I did not go this route; I developed my own form of mental toughness. I used
to be insecure as a kid, and some other kids picked on me, and eventually I
learned to not care what other people thought. Especially if their opinion
leads them to be negative about vulnerable people, it's their opinion that
sucks, not the vulnerable people. So ignore that stupid opinion.

This has worked very well for me, but at the same time, I worry if I'm not too
detached from other people, from their emotions, and from my own. My empathy
exists mostly on an intellectual level, and not really an emotional level.

So it works, but now that I read your comment, I think it may not be the best
outcome. Embracing vulnerability, your own and that of others, sounds like a
better idea.

------
anotheryou
Go meta. for love, health and existential fears it won't necessarily help, but
everything else can't be _that_ important.

trying to take a step back is helpful to find solutions and underlying
problems anyways.

for "interpersonal hardening" it helps to understand why others act the way
they do (for negative behavior it's usually fear once you dig deep enough)

for myself I approach it slightly different: I don't fight my feelings, even
if it needs secretly shedding a tear at home. only after having dealt with the
emotions I can again take a step back, analyse causes and consider actions.
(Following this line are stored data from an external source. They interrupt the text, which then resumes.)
-- ==== Sys2Proof/Decode.lean ====
section
/-! DEFINITION. Decoding and encoding: a host request by its operation select
(spec/30_encoding.md R112, R113, R120), a frame by its opcode byte and the number of its parameter
bytes (R90 to R93); the encoder beside it; and the reading of an opcode-table word. -/

namespace Sys2Proof

open Machine

/-- Why a presented packet is no instruction. -/
inductive DecodeError
  /-- `OP_SEL` is 8 to 15, `BAD_OP` (R120, R214). -/
  | reservedSelect
  /-- The opcode byte is none of the ten (R94, R123). -/
  | unknownOpcode
  /-- The number of parameter bytes is not the format's (R91). -/
  | badParameterCount
  /-- An address-set frame whose coordinate high byte is not 0 (R65, R110). -/
  | highByteNotZero
  /-- An asynchronous frame of another command than RAMWR (R90, R115). -/
  | asyncNotRamwr
deriving DecidableEq, Repr

/-- The Rect in a request's four coordinate fields (R35, R113). -/
def requestRect (r : HostRequest) : Rect :=
  { topLeft := { x := r.x0, y := r.y0 }, bottomRight := { x := r.x1, y := r.y1 } }

/-- The host operation a request names (R112). -/
def decodeRequest (r : HostRequest) : Except DecodeError Instr :=
  if r.opSel = Config.selInit then .ok .init
  else if r.opSel = Config.selClearScreen then .ok (.clearScreen r.colour)
  else if r.opSel = Config.selSendPixelData then .ok (.sendPixelData (requestRect r) r.data)
  else if r.opSel = Config.selSendPixelDataAsync then
    .ok (.sendPixelDataAsync (requestRect r) r.data)
  else if r.opSel = Config.selSetDrawWindow then .ok (.setDrawWindow (requestRect r))
  else if r.opSel = Config.selSetDisplayEnabled then .ok (.setDisplayEnabled r.flag)
  else if r.opSel = Config.selSetSleep then .ok (.setSleep r.flag)
  else if r.opSel = Config.selSetUpdateRate then .ok (.setUpdateRate r.hz)
  else .error .reservedSelect

/-- Format `W0`: no parameter byte (R91). -/
def decodeW0 (build : Half → Instr) (data : List Byte) : Variant → Except DecodeError Instr
  | .async => .error .asyncNotRamwr
  | .sync delay =>
    match data with
    | [] => .ok (build delay)
    | _ => .error .badParameterCount

/-- Format `W1`: one configuration byte (R91). -/
def decodeW1 (build : Byte → Half → Instr) (data : List Byte) :
    Variant → Except DecodeError Instr
  | .async => .error .asyncNotRamwr
  | .sync delay =>
    match data with
    | [cfg] => .ok (build cfg delay)
    | _ => .error .badParameterCount

/-- Format `W4`: `00 start 00 end` (R91, R110). -/
def decodeW4 (build : Byte → Byte → Half → Instr) (data : List Byte) :
    Variant → Except DecodeError Instr
  | .async => .error .asyncNotRamwr
  | .sync delay =>
    match data with
    | [startHigh, first, endHigh, last] =>
      if startHigh = 0 ∧ endHigh = 0 then .ok (build first last delay)
      else .error .highByteNotZero
    | _ => .error .badParameterCount

/-- The wire command a frame is (R93); RAMWR, format `WN`, takes any number of bytes and both
primitives. -/
def decodeFrame (f : Frame) : Except DecodeError Instr :=
  if f.opc = Config.opcSwreset then decodeW0 .swreset f.data f.variant
  else if f.opc = Config.opcSlpin then decodeW0 .slpin f.data f.variant
  else if f.opc = Config.opcSlpout then decodeW0 .slpout f.data f.variant
  else if f.opc = Config.opcDispoff then decodeW0 .dispoff f.data f.variant
  else if f.opc = Config.opcDispon then decodeW0 .dispon f.data f.variant
  else if f.opc = Config.opcCaset then decodeW4 .caset f.data f.variant
  else if f.opc = Config.opcRaset then decodeW4 .raset f.data f.variant
  else if f.opc = Config.opcRamwr then .ok (.ramwr f.data f.variant)
  else if f.opc = Config.opcMadctl then decodeW1 .madctl f.data f.variant
  else if f.opc = Config.opcColmod then decodeW1 .colmod f.data f.variant
  else .error .unknownOpcode

/-- The instruction a presented packet is, or the reason it is none. -/
def decode : Packet → Except DecodeError Instr
  | .request r => decodeRequest r
  | .frame f => decodeFrame f

/-- The request of an operation on a window (R112, R113). -/
def windowRequest (sel : Sel) (window : Rect) (data : List Byte) : HostRequest :=
  { opSel := sel
    x0 := window.topLeft.x
    y0 := window.topLeft.y
    x1 := window.bottomRight.x
    y1 := window.bottomRight.y
    data := data }

/-- The packet that presents an instruction: the record of R112 for a host operation, the opcode and
parameter bytes of R91 and R93 for a wire command. -/
def encode : Instr → Packet
  | .init => .request { opSel := Config.selInit }
  | .clearScreen colour => .request { opSel := Config.selClearScreen, colour := colour }
  | .sendPixelData window data => .request (windowRequest Config.selSendPixelData window data)
  | .sendPixelDataAsync window data =>
    .request (windowRequest Config.selSendPixelDataAsync window data)
  | .setDrawWindow window => .request (windowRequest Config.selSetDrawWindow window [])
  | .setDisplayEnabled flag => .request { opSel := Config.selSetDisplayEnabled, flag := flag }
  | .setSleep flag => .request { opSel := Config.selSetSleep, flag := flag }
  | .setUpdateRate hz => .request { opSel := Config.selSetUpdateRate, hz := hz }
  | .swreset delay => .frame { opc := Config.opcSwreset, variant := .sync delay }
  | .slpin delay => .frame { opc := Config.opcSlpin, variant := .sync delay }
  | .slpout delay => .frame { opc := Config.opcSlpout, variant := .sync delay }
  | .dispoff delay => .frame { opc := Config.opcDispoff, variant := .sync delay }
  | .dispon delay => .frame { opc := Config.opcDispon, variant := .sync delay }
  | .caset x0 x1 delay =>
    .frame { opc := Config.opcCaset, data := coordBytes x0 x1, variant := .sync delay }
  | .raset y0 y1 delay =>
    .frame { opc := Config.opcRaset, data := coordBytes y0 y1, variant := .sync delay }
  | .ramwr data variant => .frame { opc := Config.opcRamwr, data := data, variant := variant }
  | .madctl cfg delay => .frame { opc := Config.opcMadctl, data := [cfg], variant := .sync delay }
  | .colmod cfg delay => .frame { opc := Config.opcColmod, data := [cfg], variant := .sync delay }

/-! ### Words of the opcode table -/

/-- Byte `k` of an instruction whose bits are `w`, bit 0 the least significant bit of byte 0. -/
def wordByte (w k : Nat) : Byte := BitVec.ofNat 8 (w / 256 ^ k)

/-- `n` bytes of an instruction from byte `k` on. -/
def wordBytes (w : Nat) : Nat → Nat → List Byte
  | _, 0 => []
  | k, n + 1 => wordByte w k :: wordBytes w (k + 1) n

/-- How many parameter bytes follow an opcode when the word has `nbits` bits: the format's number
(R91, R93), for RAMWR the whole bytes the word itself holds after the opcode. -/
def parameterCount (opc : Byte) (nbits : Nat) : Nat :=
  if opc = Config.opcCaset ∨ opc = Config.opcRaset then 4
  else if opc = Config.opcMadctl ∨ opc = Config.opcColmod then 1
  else if opc = Config.opcRamwr then nbits / 8 - 1
  else 0

/-- The packet an opcode-table word is, every bit above `nbits` being 0. A word of fewer than 8 bits
is a request's operation select. Of a longer word byte 0 is an opcode if it is one of the ten, else
an operation select if it is below 16, the bits of the request's operand fields being 0 (log 4). -/
def packetOfWord (nbits word : Nat) : Packet :=
  let w := word % 2 ^ nbits
  if 8 ≤ nbits ∧ wordByte w 0 ∈ Config.opcodes then
    .frame { opc := wordByte w 0
             data := wordBytes w 1 (parameterCount (wordByte w 0) nbits) }
  else if (wordByte w 0).toNat < 16 then
    .request { opSel := (wordByte w 0).truncate 4 }
  else
    .frame { opc := wordByte w 0 }

/-- The instruction the decoder reads from a word of spec/opcode_table.json. -/
def decodeTableWord (nbits w : Nat) : Option Instr :=
  match decode (packetOfWord nbits w) with
  | .ok i => some i
  | .error _ => none

end Sys2Proof
end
and lastly: find someone to talk to. this could even be an anonymous internet
friend, if you are not comfortable sharing things with someone close by. they
can assure you you are not alone and automatically have a healthy outside
perspective.

edit: and I actively avoid unnecessary social stress (toxic people, unhealthy
hierarchies or simply the social pressure in some sorts of group work if not
worth the pain (playing in a lovely band: yes! half assing a shared side
project you are not really on to: no!))

------
err4nt
It's not about what you can resist, it's about what you have the capacity to
endure.

One tactic that helps me through the tough bits are to think of a time that's
been harder/more painful/tougher and remind myself: "I've already been through
worse before, and from this point forward it will only get better"

Another thing I do to try to support myself is to switch what I'm doing.
Sometimes we get stuck in a rut like a car spinning our wheels in the mud -
spending a lot of energy but not making and progress. Maybe it's time to step
out of the car and put some branches down, or take a different tactic. If you
ever feel like you're just spinning your wheels and not getting anywhere,
switch up your approach! Even if progress is slow, your energy isn't wasted
and you don't sit there an anguish waiting for _something_ (anything) to
happen to save you from it.

Another thing you can do to get a thicker skin (toward what others say) is to
hop on IRC, or Twitter, or Facebook, or Slack, or Discord, or wherever people
go to be snippy and nasty to each other. It won't be long before some trolls
or malicious actors come along and try to get under your skin. Don't let them.
Every time it happens it's easier to do!

------
vitomd
Learn Stoicism.

My favorite classic is Enchiridion by Epictetus and Letters from a Stoic by
Seneca. For a more modern approach: The Antidote: Happiness for People Who
Can't Stand Positive Thinking by Burkman

PD:I compiled a list of quotes from the best books
[http://arandomquote.com/categories/stoic/](http://arandomquote.com/categories/stoic/)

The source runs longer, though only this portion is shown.